(Assignment) Somewhere below is a line with "plain bytes. -/" and, later, a line with "F (R102). -/"; repeat those two lines and all the lines between them, exactly as they are.

(Provided data)
-- ==== Sys2Proof/Laws/Cipher.lean ====
section
/-! SUPPORT. The cipher's functions: over known bytes they are the plain functions, an unknown lane of a half-block stays
unknown, and the loops of KSCHED and EXPAND one pass at a time. -/

namespace Sys2Proof.Machine

variable {α β : Type}

@[simp] theorem Half.map_b0 (f : α → β) (h : Half α) : (h.map f).b0 = f h.b0 := rfl
@[simp] theorem Half.map_b1 (f : α → β) (h : Half α) : (h.map f).b1 = f h.b1 := rfl
@[simp] theorem Half.map_b2 (f : α → β) (h : Half α) : (h.map f).b2 = f h.b2 := rfl
@[simp] theorem Half.map_b3 (f : α → β) (h : Half α) : (h.map f).b3 = f h.b3 := rfl
@[simp] theorem Half.zip_b0 (f : α → α → α) (x y : Half α) : (x.zip f y).b0 = f x.b0 y.b0 := rfl
@[simp] theorem Half.zip_b1 (f : α → α → α) (x y : Half α) : (x.zip f y).b1 = f x.b1 y.b1 := rfl
@[simp] theorem Half.zip_b2 (f : α → α → α) (x y : Half α) : (x.zip f y).b2 = f x.b2 y.b2 := rfl
@[simp] theorem Half.zip_b3 (f : α → α → α) (x y : Half α) : (x.zip f y).b3 = f x.b3 y.b3 := rfl

@[simp] theorem liftByte_some (f : Byte → Byte → Byte) (x y : Byte) : liftByte f (some x) (some y) = some (f x y) := rfl
@[simp] theorem liftByte_none_left (f : Byte → Byte → Byte) (y : MByte) : liftByte f none y = none := rfl
@[simp] theorem liftByte_none_right (f : Byte → Byte → Byte) (x : MByte) : liftByte f x none = none := by
  cases x <;> rfl

@[simp] theorem liftByte_isNone (f : Byte → Byte → Byte) (x y : MByte) :
    (liftByte f x y).isNone = (x.isNone || y.isNone) := by
  cases x <;> cases y <;> rfl

@[simp] theorem Half.unknown_map_some (h : Half Byte) : (h.map some).unknown = false := rfl

theorem Half.zip_xor_map_some (x y : Half Byte) :
    (x.map some).zip Arith.mbyte.xor (y.map some) = (x.zip Arith.byte.xor y).map some := rfl

/-- A lane of a sum is unknown when it is unknown in one of the two half-blocks. -/
theorem Half.unknown_zip_xor (x y : Half MByte) :
    (x.zip Arith.mbyte.xor y).unknown = (x.unknown || y.unknown) := by
  simp only [Half.unknown, Half.zip, Arith.mbyte, liftByte_isNone]
  cases x.b0 <;> cases x.b1 <;> cases x.b2 <;> cases x.b3 <;>
    cases y.b0 <;> cases y.b1 <;> cases y.b2 <;> cases y.b3 <;> rfl

/-- A half-block with no unknown lane is one of plain bytes. -/
theorem Half.eq_map_some_of_known (h : Half MByte) (hk : h.unknown = false) : ∃ g : Half Byte, h = g.map some := by
  obtain ⟨x0, x1, x2, x3⟩ := h
  cases x0 <;> cases x1 <;> cases x2 <;> cases x3 <;> simp_all [Half.unknown, Half.map]
  exact ⟨⟨_, _, _, _⟩, rfl, rfl, rfl, rfl⟩

/-- Where RAM holds the S-box `S` at every index F reads, F of known bytes is the plain F (R102). -/
theorem F_map_some (h : Half Byte) (T : MByte → MByte) (S : Byte → Byte) (hT : ∀ b, T (some b) = some (S b)) :
    F .mbyte (h.map some) T = (F .byte h S).map some := by
  simp [F, Arith.mbyte, Half.map, hT]

@[simp] theorem State.lane_some (s : State) (k : Nat) (b : Byte) : s.lane k (some b) = b := rfl

@[simp] theorem State.laneHalf_map_some (s : State) (k : Nat) (h : Half Byte) : s.laneHalf k (h.map some) = h := rfl

@[simp] theorem State.roundSbox_some (s : State) (r : Nat) (b : Byte) :
    s.roundSbox r (some b) = s.rsbox r b.toNat := rfl

@[simp] theorem State.roundSbox_none (s : State) (r : Nat) : s.roundSbox r none = none := rfl

/-- A result with no unknown byte is stored as it is, and nothing is recorded. -/
theorem State.storeBlock_known (s : State) (b : Block Byte) :
    s.storeBlock ⟨b.left.map some, b.right.map some⟩ = { s with data := b } := rfl

/-- One more round of the forward network. -/
theorem encRounds_succ (A : Arith α) (S : Nat → α → α) (b : Block α) (n : Nat) :
    (List.range (n + 1)).foldl (encRound A S) b = encRound A S ((List.range n).foldl (encRound A S) b) n := by
  simp [List.range_succ]

/-- The inverse network from round `n` down starts with that round. -/
theorem decRounds_succ (A : Arith α) (S : Nat → α → α) (b : Block α) (n : Nat) :
    (List.range (n + 1)).reverse.foldl (decRound A S) b
      = (List.range n).reverse.foldl (decRound A S) (decRound A S b n) := by
  simp [List.range_succ]

/-- One more swap of the permutation unit. -/
theorem swaps_succ (key : Vector Byte 32) (t : Nat → Byte) (n : Nat) :
    (List.range (n + 1)).foldl (swapStep key) t = swapStep key ((List.range n).foldl (swapStep key) t) n := by
  simp [List.range_succ]

/-- One more pass of the shuffle. -/
theorem shuffle_succ (src : Nat → MByte) (n : Nat) : shuffle src (n + 1) = shuffleStep src (shuffle src n) n := by
  simp [shuffle, List.range_succ]

theorem shuffle_zero (src : Nat → MByte) : shuffle src 0 = ⟨[], 0, 1⟩ := rfl

/-- A pass writes one byte of the destination buffer and leaves the others. -/
theorem shuffleStep_byte (src : Nat → MByte) (x : Shuffle) (s k : Nat) :
    (shuffleStep src x s).byte k = if k = x.d then src s else x.byte k := by
  by_cases h : k = x.d
  · simp [Shuffle.byte, shuffleStep, h]
  · have : (k == x.d) = false := by simp [h]
    simp [Shuffle.byte, shuffleStep, List.lookup, h, this]

/-- What KSCHED leaves in RAM: the single S-box in the SBOX window, every other byte as before. -/
theorem scheduleSbox_read (s : State) (a : Nat) :
    (scheduleSbox s).mem.read a
      = if 0x1000 ≤ a ∧ a < 0x1100 then some (singleSbox s.key (a - 0x1000)) else s.mem.read a :=
  Memory.read_fill ..

/-- What EXPAND leaves in RAM: the shuffled buffer in the RSBOX window, every other byte as before. -/
theorem expandSbox_read (s : State) (a : Nat) :
    (expandSbox s).mem.read a
      = if 0x2000 ≤ a ∧ a < 0x3000
        then some (s.lane (a - 0x2000) ((shuffle (flatCopies s) Config.flatBytes).byte (a - 0x2000)))
        else s.mem.read a :=
  Memory.read_fill ..

/-- Membership in the two windows, as inequalities. -/
theorem isRamOffset_iff (a : Nat) :
    isRamOffset a = true ↔ (0x1000 ≤ a ∧ a < 0x1100) ∨ (0x2000 ≤ a ∧ a < 0x3000) := by
  simp only [isRamOffset, Bool.or_eq_true, Bool.and_eq_true, decide_eq_true_eq]
  rfl

theorem scheduleSbox_wf (s : State) (h : s.mem.wf) : (scheduleSbox s).mem.wf :=
  Memory.fill_wf _ _ _ _ h fun k (hk : k < 0x100) => (isRamOffset_iff _).2 <| .inl <| by
    rw [Config.sboxBase]; omega

theorem expandSbox_wf (s : State) (h : s.mem.wf) : (expandSbox s).mem.wf :=
  Memory.fill_wf _ _ _ _ h fun k (hk : k < 0x1000) => (isRamOffset_iff _).2 <| .inr <| by
    rw [Config.rsboxBase]; omega

end Sys2Proof.Machine
end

(Exercise result)
/-- A half-block with no unknown lane is one of plain bytes. -/
theorem Half.eq_map_some_of_known (h : Half MByte) (hk : h.unknown = false) : ∃ g : Half Byte, h = g.map some := by
  obtain ⟨x0, x1, x2, x3⟩ := h
  cases x0 <;> cases x1 <;> cases x2 <;> cases x3 <;> simp_all [Half.unknown, Half.map]
  exact ⟨⟨_, _, _, _⟩, rfl, rfl, rfl, rfl⟩

/-- Where RAM holds the S-box `S` at every index F reads, F of known bytes is the plain F (R102). -/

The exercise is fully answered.